Vue panoramique du plateau de Gergovie depuis la colline de la Roche blanche, 1861‑1862, montage de cinq épreuves sur papier albuminé, collées sur carton; au dos du montage, cachet de Bérubet. H. 30 cm ; l. 133 cm. Saint-Germain‑en‑Laye, musée d’Archéologie nationale, centre des archives, fonds topographique, Puy‑de‑Dôme.

Vue panoramique du plateau de Gergovie depuis la colline de la Roche blanche, 1861‑1862, montage de cinq épreuves sur papier albuminé, collées sur carton; au dos du montage, cachet de Bérubet. H. 30 cm ; l. 133 cm.
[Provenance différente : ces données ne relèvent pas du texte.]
-- ==== Sys2Proof/Machine/Bus.lean ====
section
/-! DEFINITION. Physical accesses by the host through BAR2 and by firmware cores of other modules, register writes by their address,
configuration requests and completion timeouts (R12, R32, R60 to R69, R76, R81, R316 to R319, R332, R371, R391, R427, R430). -/

namespace Sys2Proof.Machine

/-! ### What lies at an offset (Tables 2.1, 3.2, 3.3, 14.6, 16.3) -/

/-- What an 8-byte word of the local map is to the host and the firmware cores. -/
inductive Target
  /-- Meadow, Thermos, a counter or a payload slot -/
  | data
  /-- scratch of a root engine, a reservation table bank, the firmware SRAM, a mailbox PDU -/
  | store
  | reg
  | owners
  | slot (e : Nat) (hist : Bool)
  /-- reads 0, writes ignored (R371) -/
  | zero
  | nothing
  deriving DecidableEq, Repr

def regTarget (off : Nat) : Target := if (regSpecOf (8 * (off / 8))).isSome then .reg else .nothing

/-- The Ronbin mailbox block; the rest of it reads 0. -/
def mbxTarget (h off : Nat) : Target :=
  if h < 0x4000 ∧ 0x800 ≤ h % 0x2000 ∧ h % 0x2000 < 0x1800 then .store
  else if (regSpecOf (8 * (off / 8))).isSome then .reg
  else .zero

def targetOf (off : Nat) : Target :=
  match placeOf off with
  | .meadow _ => .data
  | .thermos _ _ => .data
  | .control _ o => if isCounterOff o ∨ isPayloadOff o then .data else if 0x840 ≤ o ∧ o < 0x880 then .owners else regTarget off
  | .root _ o => if 0x800000 ≤ o ∧ o < 0xC00000 then .store else if o < 0x10000 then regTarget off else .nothing
  | .hub h =>
    if 0x1100000 ≤ h ∧ h < 0x1110000 then .store
    else if 0x3001000 ≤ h ∧ h < 0x3005000 then .slot ((h - 0x3001000) / 64) false
    else if 0x3008000 ≤ h ∧ h < 0x3009000 then .slot ((h - 0x3008000) / 64) true
    else if 0x5400000 ≤ h ∧ h < 0x5800000 then .store
    else if 0x9000000 ≤ h ∧ h < 0xA000000 then mbxTarget (h - 0x9000000) off
    else regTarget off
  | .nowhere => .nothing

/-- Does the block at an offset answer (R69, R391, R408, R410)? -/
def State.busReady (s : State) (off : Nat) : Bool :=
  match placeOf off with
  | .hub h =>
    match h / 0x1000000 with
    | 5 => s.bring.step == 4 && !s.bring.warm && !s.bring.fwClosed
    | 6 => (s.reg R.funcReady).getLsbD 9
    | 7 => (s.fld F.unitReady.contexts).testBit (h % 0x1000000 / 0x10000)
    | 8 => (s.fld F.unitReady.thermos).testBit (h % 0x1000000 / 0x10000)
    | _ => true
  | p => s.placeReady p

/-! ### Reads -/

/-- A failing read of the firmware SRAM: a shared word is module-fatal (R430). -/
def State.noteBadSram (s : State) (off : Nat) : State :=
  let s := s.bump F.fwSramEcc.uncorr
  if (privateOf (off - fwSram)).isSome then s else s.raise 0x3006 5 0x07 0xFF (off - fwSram)

/-- Read `n` bytes of one 8-byte word. -/
def State.wordRead (s : State) (off n : Nat) : Option (List Byte) × State :=
  let i := off % 8
  if ¬ s.busReady off then (none, s)
  else
    match targetOf off with
    | .data => (s.readData off n, s.noteBadRead off n)
    | .store =>
      if (s.badIn off n).isSome then (none, s.noteBadSram off)
      else if isBolmi off ∧ (upto 6).any s.coreRuns then
        let (w, s) := s.free
        (some (leBytes n w.toNat), s)
      else (some (s.bytes off n), s)
    | .reg =>
      let (w, s) := s.regRead (8 * (off / 8))
      (some (((leBytes 8 w.toNat).drop i).take n), s)
    | .owners => (some ((upto n).map fun j => (s.reg (off + j)).setWidth 8), s)
    | .slot e hist =>
      let l := (if hist then (Tab.get (fun _ => {}) s.hist e : LogSlot) else s.logSlot e).bytes
      (some ((l.drop (off % 64)).take n), s)
    | .zero => (some (List.replicate n 0), s)
    | .nothing => (none, s)

/-- Read `n` bytes word by word: one word that fails makes the whole read fail. -/
def State.wordsRead (s : State) : Nat → Nat → Nat → Option (List Byte) × State
  | 0, _, _ => (some [], s)
  | fuel + 1, off, n =>
    if n = 0 then (some [], s)
    else
      let k := min n (8 - off % 8)
      let (a, s) := s.wordRead off k
      let (b, s) := s.wordsRead fuel (off + k) (n - k)
      (match a, b with | some x, some y => some (x ++ y) | _, _ => none, s)

/-- A physical read of `n` bytes: none is an error response. -/
def State.localRead (s : State) (off n : Nat) : Option (List Byte) × State :=
  match placeOf off with
  | .meadow _ => (s.readData off n, s.noteBadRead off n)
  | .thermos _ _ => (s.readData off n, s.noteBadRead off n)
  | _ => s.wordsRead (n + 1) off n

/-! ### Writes -/

/-- `MBX_CTL`: `ABORT_XFER`, then `GO` (R372). -/
def State.mbxCtlWrite (s : State) (k : Fin 2) (v : Word) : State :=
  let s := if v.getLsbD 1 then s.closeTransfer k else s
  if v.getLsbD 0 then s.mbxGo k else s

/-- Is slot `k` busy? -/
def State.mbxBusy (s : State) (k : Nat) : Bool := s.fld (F.mbxStatus.state k) == 1

/-- A write of any register but `HOST_READY`. -/
def State.anyWrite (s : State) (k : Nat) (v : Word) : State :=
  if k = R.mbxCtl 0 then s.mbxCtlWrite 0 v
  else if k = R.mbxCtl 1 then s.mbxCtlWrite 1 v
  else if (k = R.mbxReqLen 0 ∧ s.mbxBusy 0) ∨ (k = R.mbxReqLen 1 ∧ s.mbxBusy 1) then s
  else s.regWrite k v

/-- The word a write of some of its bytes carries to a register: its other bytes as they are stored. -/
def State.mergedWord (s : State) (k i : Nat) (bs : List Byte) : Word :=
  let keep : Word := match regSpecOf k with | some r => s.reg k &&& r.rw | none => 0
  mergeWord keep i bs

/-- May a word of plain storage be written: not the bank in use of a port (R288), a response, or the request of a busy slot (R372)? -/
def State.storeOpen (s : State) (off : Nat) : Bool :=
  if inResTable off then
    (off - 0x0301100000) % 0x2000 / 0x1000 != s.fld (F.resStatus.active ((off - 0x0301100000) / 0x2000))
  else if 0x0309000000 ≤ off ∧ off < 0x0309004000 then
    off % 0x2000 < 0x1000 && !s.mbxBusy ((off - 0x0309000000) / 0x2000)
  else true

/-- Write some bytes of one 8-byte word: false is an error response. -/
def State.wordWrite (s : State) (off : Nat) (bs : List Byte) : State × Bool :=
  if ¬ s.busReady off then (s, false)
  else
    match targetOf off with
    | .data => s.writeData off bs
    | .store => (if s.storeOpen off then (s.setBytes off (if inResTable off then resBytes bs else bs)).heal off bs.length else s, true)
    | .reg => (s.anyWrite (8 * (off / 8)) (s.mergedWord (8 * (off / 8)) (off % 8) bs), true)
    | .owners => (forEach (upto bs.length) (fun s j => s.setReg (off + j) ((bs.getD j 0).setWidth 64 &&& 7)) s, true)
    | .slot _ _ => (s, true)
    | .zero => (s, true)
    | .nothing => (s, false)

/-- Write bytes word by word; words that fail are left out, and the write as a whole fails. -/
def State.wordsWrite (s : State) : Nat → Nat → List Byte → State × Bool
  | 0, _, _ => (s, true)
  | fuel + 1, off, bs =>
    if bs = [] then (s, true)
    else
      let k := 8 - off % 8
      let (s, a) := s.wordWrite off (bs.take k)
      let (s, b) := s.wordsWrite fuel (off + k) (bs.drop k)
      (s, a && b)

/-- A physical write: false is an error response. -/
def State.localWrite (s : State) (off : Nat) (bs : List Byte) : State × Bool :=
  match placeOf off with
  | .meadow _ => s.writeData off bs
  | .thermos _ _ => s.writeData off bs
  | _ => s.wordsWrite (bs.length + 1) off bs

/-! ### BAR2 (R81, Table 12.6) -/

/-- The local offset a BAR2 offset shows. -/
def State.bar2Offset (s : State) (off : Nat) : Nat :=
  let n := s.fld F.bar2Sel.sel
  if n = 0 then off
  else if n ≤ 8 then 0x4000000000 + 2 ^ 36 * (n - 1) + off
  else 0x10000000000 + 2 ^ 36 * (n - 9) + off

/-- A read completes with Unsupported Request while bit 6 of `FUNC_READY` is clear (R391), and when it fails (Tables 3.9, 12.8). -/
def State.bar2Read (s : State) (off n : Nat) : State :=
  if ¬ s.hostUp then ((s.send .readFails).errSummary 1).aerUnsupported
  else
    match s.localRead (s.bar2Offset off) n with
    | (some l, s) => s.send (.readData l)
    | (none, s) => ((s.send .readFails).errSummary 1).aerUnsupported

def execBar2Read (off : BitVec 36) (n : Fin 4097) (s : State) : Result := .next (s.bar2Read off.toNat n)

def State.bar2Write (s : State) (off : Nat) (bs : List Byte) : State :=
  if ¬ s.hostUp then (s.bumpReg R.bar2Discards).errSummary 0
  else
    match s.localWrite (s.bar2Offset off) bs with
    | (s, true) => s
    | (s, false) => (s.bumpReg R.bar2Discards).errSummary 0

def execBar2Write (off : BitVec 36) (data : List Byte) (s : State) : Result := .next (s.bar2Write off.toNat data)

/-! ### Firmware accesses from other modules (R76) -/

/-- A firmware access is carried out at its physical offset and answered. -/
def State.firmwareAccess (s : State) (a : Arrived) : State :=
  if a.kind = 6 then
    match s.localRead a.offset a.len with
    | (some l, s) => s.answerTo a 0x02 0 l
    | (none, s) => s.answerTo a 0x0C 0 []
  else
    match s.localWrite a.offset a.data with
    | (s, true) => (s.judgeArrival a).answerTo a 0x0B 0 []
    | (s, false) => s.answerTo a 0x0C 0 []

def execFirmwareAccessArrival (k : Nat) (s : State) : Result := .next (s.onArrived k [6, 7] fun s a => s.firmwareAccess a)

/-! ### Registers by address -/

/-- A word of the tables and request buffers that stand among the registers: reservation tables, mailbox requests, slot owners (R288, R371). -/
def isTableWord (k : Nat) : Bool :=
  k % 8 == 0 && match targetOf k with
  | .store => true
  | .owners => true
  | _ => false

/-- A write of a whole register by the host or a firmware core: BAR0 only while bit 6 of `FUNC_READY` is set (R391), others while their block
answers. -/
def execRegisterWrite (k : Nat) (v : Word) (s : State) : Result :=
  if (regSpecOf k).isNone then .next (if isTableWord k then (s.wordWrite k (leBytes 8 v.toNat)).1 else s)
  else if ¬ (if 0x20000000000 ≤ k ∧ k < 0x20100000000 then s.hostUp else 0x20000000000 ≤ k || s.busReady k) then .next s
  else if k = R.hostReady then s.hostReadyWrite v
  else .next (s.anyWrite k v)

/-! ### PCI Express -/

/-- Configuration requests are answered while PERST# is high, from step 4 on, with which the host link starts (R318, R394). -/
def execConfigurationRequest (q : ConfigReq) (s : State) : Result :=
  .next (if s.bring.perst && s.bring.step == 4 then s.configRequest q else s)

/-- A read of host memory without a completion is a failed read (R332). -/
def State.readTimesOut (s : State) : HostRead → State
  | .chunk r k n => s.chunkArrival r k n none
  | .slow c i g => s.slowArrival c i g none
  | .image => s.imageRead none

def State.completionTimeout (s : State) (q : HostRead) : State := s.aerTimeout.readTimesOut q

def execCompletionTimeout (q : HostRead) (s : State) : Result := .next (s.completionTimeout q)

end Sys2Proof.Machine
end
Saint-Germain‑en‑Laye, musée d’Archéologie nationale, centre des archives, fonds topographique, Puy‑de‑Dôme. © V. Gô ‑ MAN

Uxellodunum, le siège de la défaite

Théâtre de l’ultime siège de César en 51 avant notre ère, le site d’Uxellodunum situé dans le Quercy fascine. Des fouilles sont donc entreprises au Puy d’Issolud dans le Lot pour le retrouver. Qu’en sait-on ? Perchés sur un éperon rocheux, les Gaulois peuvent tenir un long siège grâce aux animaux qu’ils ont rassemblés et à la présence d’une source. Une tour de 10 m de haut, érigée par César afin de prendre d’assaut le promontoire, est accueillie par un déluge de flèches enflammées. Comprenant que l’arrivée d’eau constitue le point faible des assiégés, le Romain va tarir la source en construisant des galeries souterraines, obtenant la reddition des Gaulois. Dès 1861-1862, on identifie les vestiges d’une fontaine et de différentes galeries, ainsi que des traces d’incendie et un armement abondant comparable à celui d’Alésia. Napoléon III valide donc l’identification du lieu, confortée par les fouilles des années 1990. 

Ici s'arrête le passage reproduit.